Escobar sabe que um morto é único.

Sozinho, procura, entre nomes do telefone, apenas as fotografias dos conhecidos — aqueles que perderam muito dinheiro.

*

Moema Vilela viaja sozinha

com seu sexo, atravessando bibliografias.

Profissionalmente sozinha nas roupas,

no revezamento de comidas e paisagens,

ela coloniza terra de homens

e a língua que, dizem, tem gosto de água.

É fato: a mulher que escreve se inscreve.

Sozinha na sala de aula, rodeada

pelo calor ou pela chuva,

Moema segura a corda do sotaque

para que a solidão não desafine.

*

Caminhando sozinho, Richard Serraria

vê as cabeças: elas acordam cedo

e disputam o mesmo trem

cujos vagões empilham manequins.

Gritos distribuem mãos pretas pelas ruas, oferecendo fome às firmas.

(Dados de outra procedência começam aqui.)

/-- An entry of the residency table (13 R302). -/
def Mach.objEntry (s : Mach) (n : Nat) : Nat :=
  let o := s.obj n
  let maps := ((s.maps.filter fun m => m.obj == n).map fun m => m.ctx).eraseDups.length
  let map' := if o.state == 0#3 then 0 else (Config.objMapAddr n).toNat
  o.sync.toNat + b2n o.syncEn <<< 31 + o.faults.toNat <<< 32 + o.ew.toNat <<< 92 + b2n o.accessed <<< 95 +
    b2n o.abandon <<< 96 + b2n o.refetch <<< 97 + b2n o.poison <<< 98 + b2n o.clean <<< 99 + b2n o.origin <<< 100 +
    b2n o.leaf64k <<< 101 + b2n o.tierPin <<< 102 + o.pref.toNat <<< 103 + o.dst.toNat <<< 105 + o.src.toNat <<< 107 +
    o.state.toNat <<< 109 + o.owner.toNat <<< 116 + (maps % 2 ^ 13) <<< 131 + o.pins.toNat <<< 144 + o.wmark.toNat <<< 160 +
    ((o.size64k - 1) % 2 ^ 24) <<< 180 + o.ep.toNat <<< 204 + map' <<< 216
/-- R314: object n holds slag. A new POISON is counted and recorded; without a clean origin the object's leaves lose
PRESENT (R316). -/
def Mach.poisonObj (s : Mach) (n : Nat) : Mach :=
  let o := s.obj n
  if o.poison || o.state == 0#3 then s
  else
    let again := o.clean && o.origin
    let s := (s.setObj n { o with poison := true, refetch := o.refetch || again }).bump (tierReg 0x24) 1
    let s := s.recordDue { mech := 0x25#8, unit := w32 n, die := 0#2, source := 0x3FF#10, status := 0x0005#16,
                           detail := (List.range 8).map fun i => wordOf (s.objEntry n) i }
    if again || !o.present then s else (s.setObj n { s.obj n with present := false }).invalidateObj n
/-- Writes the slag mark of a sector; an object that gains slag is poisoned (R314). -/
def Mach.setSlag (s : Mach) (a : Nat) (v : Bool) : Mach :=
  let s := { s with slag := tabSet (fun _ => false) s.slag (a / 64) v }
  if v then match s.objAt a with
    | some n => s.poisonObj n
    | none => s
  else s

/-- A write within one sector with the writer's mark (R270, R277): a whole sector takes the mark, a partial write keeps
a set mark; a write on a FAILED channel is discarded and counted. -/
def Mach.writeSector (s : Mach) (a : Nat) (l : List Byte) (mark : Bool) : Mach :=
  if s.isFailed a then s.bump (ldlReg (s.sliceOf a) 0x11C) 1
  else
    let whole := a % 64 == 0 && l.length == 64
    let s := s.putBytes a l
    if whole then (if s.slagBit a || mark then s.setSlag a mark else s)
    else if mark then s.setSlag a true else s

/-- A byte string cut at 64-byte boundaries of its address. -/
def sectorPieces : Nat → Nat → List Byte → List (Nat × List Byte)
  | 0, _, _ => []
  | _, _, [] => []
  | fuel + 1, a, l =>
    let n := 64 - a % 64
    (a, l.take n) :: sectorPieces fuel (a + n) (l.drop n)

/-- Writes bytes at a physical address with a slag mark (R270). -/
def Mach.writeNear (s : Mach) (a : Nat) (l : List Byte) (mark : Bool) : Mach :=
  each (fun p s => s.writeSector p.1 p.2 mark) (sectorPieces (l.length + 1) a l) s

/-- The first addresses of the sectors that n bytes from a touch. -/
def sectorsOf (a n : Nat) : List Nat :=
  if n = 0 then [] else (List.range ((a + n - 1) / 64 - a / 64 + 1)).map fun i => (a / 64 + i) * 64

/-- Reads bytes at a physical address: the bytes, whether a sector of them is slag, and the count of each slag sector
delivered (R271). -/
def Mach.readNear (s : Mach) (a n : Nat) : List Byte × Bool × Mach :=
  let bad := (sectorsOf a n).filter fun x => s.isSlag x
  (s.nearBytes a n, !bad.isEmpty, each (fun x s => s.bump (ldlReg (s.sliceOf x) 0x108) 1) bad s)

/-- The held channel that any of n bytes at a physical address lies on (R274). -/
def Mach.heldIn (s : Mach) (a n : Nat) : Option Nat :=
  if s.pcs.all fun p => p.2.state != 1#2 then none
  else ((List.range ((a + n - 1) / 256 - a / 256 + 1)).filterMap fun i => s.heldAt ((a / 256 + i) * 256)).head?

Ao final da tarde, os cabelos desamparados (Richard sozinho contra o vento) sopapam canções da outra margem abrigando na casa da palma da mão gente sem sombrinha nem literatura.

*

Sozinho e no mesmo idioma

que só entendo ao dormir:

escrevo sobre o tremor emprestado

dos companheiros que encontro

na beleza de um prato de comida.

*

AUDIO-2022-01-05-10-41-27 – Altair

*

85. UMA CRÔNICA DE VERÃO

[Foto de Valmir Mihelon]

Não existiam litorais

(só cigarras), e a tarde

tinha aquela pele

de calma e desperdício.

Suar me dava orgulho.

O nosso carro ardia em frente à casa,

sacudido pelos ônibus

que deixavam gente cansada

e pó sobre os armários.

O pátio tinha hectares estrangulados

nuns palmos de jardim,

telhas de barro

e depósito de vasilhames.

A certa hora a terra desaparecia,

e a noite chegava

com aquela dentadura de calor

e alguma umidade,

e então, inevitáveis,

os mosquitos espalhavam

uma atmosfera de cacto

e detefon.

A mãe mandava recolher

os comandos-em-ação,

e eu sabia sem chiclete

que era quando um vento

tremia nos fios de luz

como se estivessem vivos.

Mas os chuveiros de janeiro a fevereiro

cantavam cachoeiras

e num banho cabiam planos e revisões.

Porque éramos pobres,

e eram tão infinitos os verões,

que cresci com esta saudade:

esperava que todos dormissem

para escutar a praia do meu corpo

enquanto eu bebia um copo de água

da torneira

com muito gelo

e de olhos fechados para o escuro.

*

*

86. CINCO INQUIETAÇÕES SOBRE A ESCRITA

[Foto Valmir Michelon]

1. No fundo, no fundo,

se pode escrever

sobre o que repetem os dias:

o almoço, a escova de dentes,

os dentes.

Posso escrever na linha reta

de um fio de luz

sobre todas as iminências

que se ofertarem em fila.

*

2. Escrever sobre o meu nome,

esta palavra agora estrangeira,

ou sobre algo na tarde

que me faz lembrar a areia,

o sono,

um copo que deixei sobre a pia

e que só revisito

porque escrevo sobre ele.

*

3. Posso escrever

a partir dos sons da noite

ao fim da qual morrerão insetos

que só a linguagem reanima.

Escrevo segurando os tentáculos

de um polvo, um bico de ave

que canta com voz humana.

*

4. Mas se finalmente noto

este toco de lápis que não acaba

e ainda inédito, como inéditas

ainda as pouquíssimas letras

em suas recombinações de casa,

é porque, sim, frequentei

as mesmas palavras

que escuto pela primeira vez

então irreconhecíveis

depois da tinta.

*

5. Tenho convocado fósseis

(os que flutuam)

para que se escavem:

eu velo esta língua

que por enquanto dorme

dentro da saliva.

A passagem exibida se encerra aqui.